Our survey of the field of childish questioning suggests that it is by
no means an easy matter to deal with. It must be admitted, I think,
by the most enthusiastic partisan of children that their questioning is
of very unequal value. It may often be noticed that a child’s ‘why?’ is
used in a sleepy mechanical way with no real desire for knowledge,
any semblance of answer being accepted without an attempt to put
a meaning into it. A good deal of the more importunate kind of
children’s questioning, when they follow up question by question
recklessly, as it seems, and without definite aim, appears to be of
this formal and lifeless character, an expression not of a healthy
intellectual activity, but merely of a mood of general mental
discontent and peevishness. In a certain amount of childish
questioning, indeed, we have, I suspect, to do with a distinctly
abnormal mental state, with an analogue of that mania of questions,
or passion for mental rummaging or prying into everything,
“Grubelsucht” as the Germans call it, which is a well-known phase of
mental disease, and prompts the patient to put such questions as
this: “Why do I stand here where I stand?” “Why is a glass a glass, a
chair a chair?” Such questioning ought, it is evident, not to be
treated too seriously. We may attach too much significance to a
child’s question, labouring hard to grasp its meaning, with a view to
answering it, when we should be wiser if we viewed it as a symptom
of mental irritability and peevishness, to be got rid of as quickly as
possible by a good romp or other healthy distraction.[44]

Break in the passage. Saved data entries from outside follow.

-- ==== Sys2Proof/Machine/State.lean ====
section
/-! DEFINITION. Machine/State.lean: everything the spec gives the machine, as plain data, with the state after reset, and
the reasons a step can stop. INVENTORY.md lists each field with the rule that names it and its reset value. -/
namespace Sys2Proof.Machine

/-- A program counter: a 57-bit virtual byte address (R115). -/
abbrev Pc := BitVec 57

/-! ## A ply -/

/-- Slot states (Table 2-1). A Free slot has no record. -/
inductive SlotState where | ready | parked | yielded | halted
  deriving DecidableEq, Repr

/-- An entry of a row map (R46). A mapped register lists its w/8 rows. -/
inductive RowEntry where
  | zero
  | mapped (rows : List Nat)
  | given
  deriving DecidableEq, Repr

/-- A pin (R27): valid, outer mark (R36), recorded mask, join PC, arrived mask, depth. -/
structure Pin where
  valid : Bool
  outer : Bool
  rm : DWord
  jp : Pc
  am : DWord
  sd : BitVec 5
  deriving DecidableEq, Repr

def Pin.empty : Pin := ⟨false, false, 0, 0, 0, 0⟩

/-- An entry of the knuckle stack (R27). -/
structure Knuckle where
  mask : DWord
  pc : Pc
  deriving DecidableEq, Repr

/-- A tensor record as TBIND keeps it (Table 5-3). -/
structure TensorRec where
  base : DWord
  fmt : BitVec 4
  rank : BitVec 3
  oob : Bool
  dimm1 : Vector (BitVec 16) 5
  stride : Vector DWord 4
  deriving DecidableEq, Repr

/-- The part of a ply's state that a mould captures (Table 14-4). -/
structure Arch where
  pc : Pc
  em : DWord
  knuckles : List Knuckle
  pins : Vector Pin 8
  s : Vector DWord 64
  p : Vector DWord 8
  q : BitVec 8
  c : Vector DWord 8
  rows : Vector RowEntry 64
  t : Vector (Option TensorRec) 16
  cb : Vector (Option (Vector (BitVec 16) 16)) 8
  fpmode : BitVec 9
  fpflags : BitVec 5
  rnsctl : BitVec 2
  /-- RNSSTAT: LOC 4, MCNT 8, UNC 1 (Table 3-4). -/
  rnsLoc : BitVec 4
  rnsMcnt : BitVec 8
  rnsUnc : Bool
  resbase : DWord
  qbackoff : BitVec 16
  uivec : DWord
  uictl : BitVec 24
  wmsig : BitVec 16
  wmmask : BitVec 16
  wix : DWord
  sibix : DWord
  role : BitVec 2
  ticket : BitVec 32
  slotIx : BitVec 4
  phase : Bool
  deriving DecidableEq, Repr

/-- The state at ply start (R20, R44, Table 3-3): `w` lanes active at `pc`. -/
def Arch.start (pc : Pc) (em : DWord) : Arch :=
  { pc := pc, em := em, knuckles := [], pins := Vector.replicate 8 Pin.empty, s := Vector.replicate 64 0
    p := Vector.replicate 8 0, q := 0, c := Vector.replicate 8 0, rows := Vector.replicate 64 .zero
    t := Vector.replicate 16 none, cb := Vector.replicate 8 none, fpmode := 0, fpflags := 0, rnsctl := 0
    rnsLoc := 0xF, rnsMcnt := 0, rnsUnc := false, resbase := 0, qbackoff := 64, uivec := 0, uictl := 0
    wmsig := 0xFFFF, wmmask := 0xFFFF, wix := 0, sibix := 0, role := 0, ticket := 0, slotIx := 0, phase := false }

/-- A held ticket: the team and the number of its press, the stage, the ticket, and the binding it was drawn under (R30,
R250). -/
structure Held where
  team : Nat
  press : Nat
  stage : Nat
  ticket : Nat
  binding : Nat
  deriving DecidableEq, Repr

/-- What WAITC compares (R156). -/
structure Monitor where
  pa : Nat
  wide : Bool
  cond : WaitCond
  comparand : DWord
  scope : Scope
  /-- a write performed at home has met the condition (R108) -/
  hit : Bool
  deriving DecidableEq, Repr

/-- How a queue engine keeps a queue (R310). -/
inductive QueueKind where
  | user
  | submission (tenant : BitVec 4)
  | ring (k : Nat)
  deriving DecidableEq, Repr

To admit, however, that children’s questions may now and again
need this sort of wholesome snubbing is far from saying that we
ought to treat all their questioning with a mild contempt. The little
questioners flatter us by attributing superior knowledge to us, and
good manners should compel us to treat their questions with some
attention. And if now and then they torment us with a string of
random reckless questioning, in how many cases, one wonders, are
they not made to suffer, and that wrongfully, by having perfectly
serious questions rudely cast back on their hands? The truth is that
to understand and to answer children’s questions is a considerable
art, including both a large and deep knowledge of things, and a
quick sympathetic insight into the little questioners’ minds, and few
of us have at once the intellectual and the moral excellences needed
for an adequate treatment of them. It is one of the tragi-comic
features of human life that the ardent little explorer looking out with
wide-eyed wonder upon his new world should now and again find as
his first guide a nurse or even a mother who will resent the majority
of his questions as disturbing the luxurious mood of indolence in
which she chooses to pass her days. We can never know how much
valuable mental activity has been checked, how much hope and
courage cast down by this kind of treatment. Yet happily the
questioning impulse is not easily eradicated, and a child who has
suffered at the outset from this wholesale contempt may be
fortunate enough to meet, while the spirit of investigation is still
upon him, one who knows and who has the good nature and the
patience to impart what he knows in response to a child’s appeal.
38. The first question put by Preyer’s boy was, ‘Where is mamma?’
Die Seele des Kindes, p. 412. (The references are to the third
edition, 1890.)
39. Cf. some shrewd remarks by Dr. Venn, Empirical Logic, p. 494.